* Exercise data *
<<<<

-- ==== Sys2Proof/Machine/Stroke.lean ====
section
/-! DEFINITION. The stroke unit and the thread monitor: the stroke decision (R124, R125), the phases of a stroke (R127 to
R133), the end of a stroke (R131, R136 to R139, R141), the needle, feed and surge inputs (R126, R134). -/

namespace Sys2Proof.Machine

/-- R122, R106: pending participation and pending needle changes are applied at an opening. -/
def applyPending (s : State) : State :=
  { s with
    stu := { s.stu with participation := s.stu.pendingPart.getD s.stu.participation, pendingPart := none }
    slu := applyPendingNeedles s.slu }

/-- R127: a stroke begins at record `n` with this needle. -/
def startStroke (n needle : Nat) (r : Rec) (s : State) : State :=
  { s with
    stu := { s.stu with
      phase := .downstroke
      recNo := n
      copy := r
      needle := needle
      tsWait := .running (strokeTime s.pcu.workRate s.params.moveShare)
      strokeLimit := .running (tensMsUs s.params.strokeLimit)
      downSeen := false }
    thm := { s.thm with feed := 0, surge := false, oneShot := .stopped, conv := .none, sample := none } }

/-- R124 conditions 3 and 4: the selector is SETTLED at the needle mapped for the colour in force, and that needle is READY. -/
def needleInPlace (needle : Nat) (s : State) : Bool :=
  needleUsable needle s && s.slu.sel == .settled needle

/-- R124, R125: stroke or ride at record `n`; a head kept from its stitch by the needle alone raises NEEDLE-UNMAPPED. -/
def strokeWork (n : Nat) (r : Rec) (s : State) : State :=
  let colour := colorAtN s
  let needle := mapNeedle colour s
  if s.stu.participation = .enabled ∧ s.stu.C ≤ n then
    if needleInPlace needle s then startStroke n needle r s
    else raise .needleUnmapped (BitVec.ofNat 8 colour) (BitVec.ofNat 8 needle) s
  else s

/-- R25: the work a window gives a head. -/
def headWork (lines : CodeLines) (w : WindowRec) (s : State) : State :=
  match w.kind with
  | .prepare => trimThenSelect (colorAtN s) lines s
  | .change _ => trimThenSelect w.copy.o1.toNat lines s
  | .trim _ => if trimDue s then fireTrim s else s
  | .stroke n => strokeWork n w.copy s
  | .move _ => s
  | .retreat _ => s
  | .advance _ => s

/-- The stroke's work is finished: the phase is IDLE (R127). -/
def strokeIdle (s : State) : State :=
  { s with stu := { s.stu with phase := .idle, tsWait := .stopped, strokeLimit := .stopped } }

/-- R138, R139: the first detail octet of a run fault: the needle, plus 0x80 for a LATE sample. -/
def runDetail (s : State) : Byte :=
  BitVec.ofNat 8 (s.stu.needle + if (s.thm.sample.map Sample.late).getD false then 128 else 0)

/-- R137: the runs start anew where the stroke's needle is not the last one. -/
def runsForNeedle (s : State) : State :=
  if s.stu.needle = s.thm.lastNeedle then s
  else { s with thm := { s.thm with
    breakRun := 0, snagRun := 0, looseRun := 0, tightRun := 0, lastNeedle := s.stu.needle } }

/-- R138: the thread is taken as broken. The rewind goes to the first suspect record, also where a SETSEG with NEW in the same run has
set C below it, so that the rewind raises C, which R123 excludes (DESIGN CHOICE, log entry 44). -/
def threadBreak (s : State) : State :=
  let t := modifyNeedle s.stu.needle (fun n => { n with breaks := min 255 (n.breaks + 1) }) s
  let u := { t with
    stu := { t.stu with C := s.thm.firstSuspect.getD 0 - s.params.overlap }
    thm := { t.thm with breakRun := 0 } }
  raise .threadBreak (runDetail s) (octetSat (needleEntry s.stu.needle t).breaks) u

/-- R137, R138: a BREAK-SUSPECT stroke. -/
def countBreak (s : State) : State :=
  let first := if s.thm.breakRun = 0 then some s.stu.recNo else s.thm.firstSuspect
  let t := { s with thm := { s.thm with
    breakRun := s.thm.breakRun + 1, snagRun := 0, looseRun := 0, tightRun := 0, firstSuspect := first } }
  if s.params.breakRun ≤ t.thm.breakRun then threadBreak t else t

/-- R137, R139: a SNAG-SUSPECT stroke. -/
def countSnag (s : State) : State :=
  let run := s.thm.snagRun + 1
  let t := { s with thm := { s.thm with breakRun := 0, snagRun := run, looseRun := 0, tightRun := 0 } }
  if s.params.snagRun ≤ run then
    raise .threadSnag (runDetail s) (octetSat run) { t with thm := { t.thm with snagRun := 0 } }
  else t

/-- R136, R137, R139: a LOOSE stroke. -/
def countLoose (s : State) : State :=
  let run := s.thm.looseRun + 1
  let t := modifyNeedle s.stu.needle (fun n => { n with loose := min 255 (n.loose + 1) })
    { s with thm := { s.thm with breakRun := 0, snagRun := 0, looseRun := run, tightRun := 0 } }
  if s.params.looseRun ≤ run then
    raise .tensionLoose (runDetail s) (octetSat (needleEntry s.stu.needle t).loose)
      { t with thm := { t.thm with looseRun := 0 } }
  else t

/-- R136, R137, R139: a TIGHT stroke. -/
def countTight (s : State) : State :=
  let run := s.thm.tightRun + 1
  let t := modifyNeedle s.stu.needle (fun n => { n with tight := min 255 (n.tight + 1) })
    { s with thm := { s.thm with breakRun := 0, snagRun := 0, looseRun := 0, tightRun := run } }
  if s.params.tightRun ≤ run then
    raise .tensionTight (runDetail s) (octetSat (needleEntry s.stu.needle t).tight)
      { t with thm := { t.thm with tightRun := 0 } }
  else t

/-- R137: a GOOD stroke. -/
def countGood (s : State) : State :=
  { s with thm := { s.thm with breakRun := 0, snagRun := 0, looseRun := 0, tightRun := 0 } }

/-- R131 step 3: the fault runs, the needle counts and any break rewind. -/
def updateRuns (k : StrokeClass) (s : State) : State :=
  let t := runsForNeedle s
  match k with
  | .breakSuspect => countBreak t
  | .snagSuspect => countSnag t
  | .loose => countLoose t
  | .tight => countTight t
  | .good => countGood t

/-- R141: the bobbin thread of the stroke. -/
def subtractBobbin (s : State) : State :=
  match s.thm.bobbin with
  | none => s
  | some b =>
    let b' := b - bobbinThread s.params s.stu.copy
    let t := { s with thm := { s.thm with bobbin := some b' } }
    let u :=
      if bobbinWarnLevel s.params ≤ b ∧ b' < bobbinWarnLevel s.params then raise .bobbinLow (bobbinMetres b') 0 t else t
    if b' = 0 then raise .bobbinEmpty (bobbinMetres b') 0 u else u

/-- R131 step 1, R136: the class of the stroke that ends. -/
def classOfStroke (s : State) : StrokeClass :=
  strokeClass (feedClass s.params s.stu.copy s.thm.feed)
    (tensionClass s.params ((s.thm.sample.map Sample.t).getD 0) s.thm.surge)

/-- R131 step 2. -/
def markStroked (s : State) : State :=
  { s with stu := { s.stu with C := s.stu.recNo + 1, tail := true } }

/-- R131 step 5: DWELL, which ends at once where Ts has already passed. -/
def beginDwell (s : State) : State :=
  if s.stu.tsWait = .expired then strokeIdle s else { s with stu := { s.stu with phase := .dwell } }

/-- R131: the end of a stroke. -/
def strokeEnd (s : State) : State := beginDwell (subtractBobbin (updateRuns (classOfStroke s) (markStroked s)))

/-- R133: the needle is held. -/
def needleStuck (s : State) : State :=
  raise .needleStuck (BitVec.ofNat 8 s.stu.needle) (if s.stu.downSeen then 1 else 0)
    { s with
      stu := { s.stu with phase := .stuck, strokeLimit := .stopped, needleHeld := true }
      thm := { s.thm with oneShot := .stopped, conv := .none } }

/-- R132: the drive did not turn. The thread monitor stops with the stroke: when it does, where no NEEDLE-UP of R130 follows,
the spec leaves open (DESIGN CHOICE, log entry 40). -/
def driveDidNotTurn (s : State) : State :=
  raise .driveFail 1 (BitVec.ofNat 8 s.stu.needle)
    (strokeIdle { s with thm := { s.thm with oneShot := .stopped, conv := .none } })

/-- R128: NEEDLE-DOWN in DOWNSTROKE. -/
def needleReachesBottom (s : State) : State :=
  { s with
    stu := { s.stu with
      phase := .upstroke, strokeLimit := .running (tensMsUs s.params.strokeLimit), downSeen := true }
    thm :=
      if s.params.sampleDelay = 0 then { s.thm with conv := .onTime }
      else { s.thm with oneShot := .running (tenthsMsUs s.params.sampleDelay) } }

/-- R129, R130: NEEDLE-UP in UPSTROKE. -/
def needleReachesTop (s : State) : State :=
  let t := { s with stu := { s.stu with strokeLimit := .stopped } }
  match s.thm.sample with
  | some _ => strokeEnd t
  | none =>
    { t with
      stu := { t.stu with phase := .sampling }
      thm := { t.thm with
        oneShot := .stopped
        conv := if s.thm.conv = .none then .late else s.thm.conv } }

/-- R133: NEEDLE-UP in STUCK. -/
def stuckReleased (s : State) : State := strokeIdle { s with stu := { s.stu with tail := true } }

/-- NEEDLE_DOWN_SEEN: R126, R128; the needle inputs of an axis station are inactive. -/
def execNeedleDownSeen (s : State) : Host.Outcome State Fault Refusal :=
  onService (fun s =>
    if isHead s then
      let t := { s with stu := { s.stu with needleDown := true } }
      if s.stu.phase = .downstroke then needleReachesBottom t else t
    else s) s

/-- NEEDLE_DOWN_RELEASED: R126. -/
def execNeedleDownReleased (s : State) : Host.Outcome State Fault Refusal :=
  onService (fun s => if isHead s then { s with stu := { s.stu with needleDown := false } } else s) s

/-- NEEDLE_UP_SEEN: R126, R130, R133; the condition of NEEDLE-STUCK ends. -/
def execNeedleUpSeen (s : State) : Host.Outcome State Fault Refusal :=
  onService (fun s =>
    if isHead s then
      let t := { s with stu := { s.stu with needleUp := true, needleHeld := false } }
      match s.stu.phase with
      | .upstroke => settle (needleReachesTop t)
      | .stuck => settle (stuckReleased t)
      | _ => settle t
    else s) s

/-- NEEDLE_UP_RELEASED: R126. -/
def execNeedleUpReleased (s : State) : Host.Outcome State Fault Refusal :=
  onService (fun s => if isHead s then { s with stu := { s.stu with needleUp := false } } else s) s

/-- STROKE_LIMIT_EXPIRY: R132, R133. -/
def execStrokeLimitExpiry (s : State) : Host.Outcome State Fault Refusal :=
  onService (fun s =>
    if isRunning s.stu.strokeLimit then
      match s.stu.phase with
      | .downstroke => if s.stu.needleUp then settle (driveDidNotTurn s) else needleStuck s
      | .upstroke => needleStuck s
      | _ => s
    else s) s

/-- SAMPLE_ONE_SHOT_END: R129. -/
def execSampleOneShotEnd (s : State) : Host.Outcome State Fault Refusal :=
  onService (fun s =>
    if isRunning s.thm.oneShot then { s with thm := { s.thm with oneShot := .stopped, conv := .onTime } } else s) s

/-- CONVERSION_END: R129, R130. -/
def execConversionEnd (v : BitVec 10) (s : State) : Host.Outcome State Fault Refusal :=
  onService (fun s =>
    if s.thm.conv = .none then s
    else
      let t := { s with thm := { s.thm with conv := .none, sample := some ⟨v.toNat, s.thm.conv == .late⟩ } }
      if s.stu.phase = .sampling then settle (strokeEnd t) else t) s

/-- DWELL_END: R131; Ts has passed since the opening. Before DWELL it is kept until the stroke ends. -/
def execDwellEnd (s : State) : Host.Outcome State Fault Refusal :=
  onService (fun s =>
    if isRunning s.stu.tsWait then
      if s.stu.phase = .dwell then settle (strokeIdle s)
      else { s with stu := { s.stu with tsWait := .expired } }
    else s) s

/-- FEED_PULSE: R134. -/
def execFeedPulse (s : State) : Host.Outcome State Fault Refusal :=
  onService (fun s =>
    if needleDrive s then { s with thm := { s.thm with feed := min 1023 (s.thm.feed + 1) } } else s) s

/-- SURGE: R134. -/
def execSurge (s : State) : Host.Outcome State Fault Refusal :=
  onService (fun s => if watchesSurge s then { s with thm := { s.thm with surge := true } } else s) s

end Sys2Proof.Machine
end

>>>>

* Work instruction *
In the listing above, find the line containing "if s.stu.phase = .sampling" and the line containing "SURGE: R134. -/". Output them and every line between, exactly, and nothing else.

* Output of the exercise *
      if s.stu.phase = .sampling then settle (strokeEnd t) else t) s

/-- DWELL_END: R131; Ts has passed since the opening. Before DWELL it is kept until the stroke ends. -/
def execDwellEnd (s : State) : Host.Outcome State Fault Refusal :=
  onService (fun s =>
    if isRunning s.stu.tsWait then
      if s.stu.phase = .dwell then settle (strokeIdle s)
      else { s with stu := { s.stu with tsWait := .expired } }
    else s) s

/-- FEED_PULSE: R134. -/
def execFeedPulse (s : State) : Host.Outcome State Fault Refusal :=
  onService (fun s =>
    if needleDrive s then { s with thm := { s.thm with feed := min 1023 (s.thm.feed + 1) } } else s) s

/-- SURGE: R134. -/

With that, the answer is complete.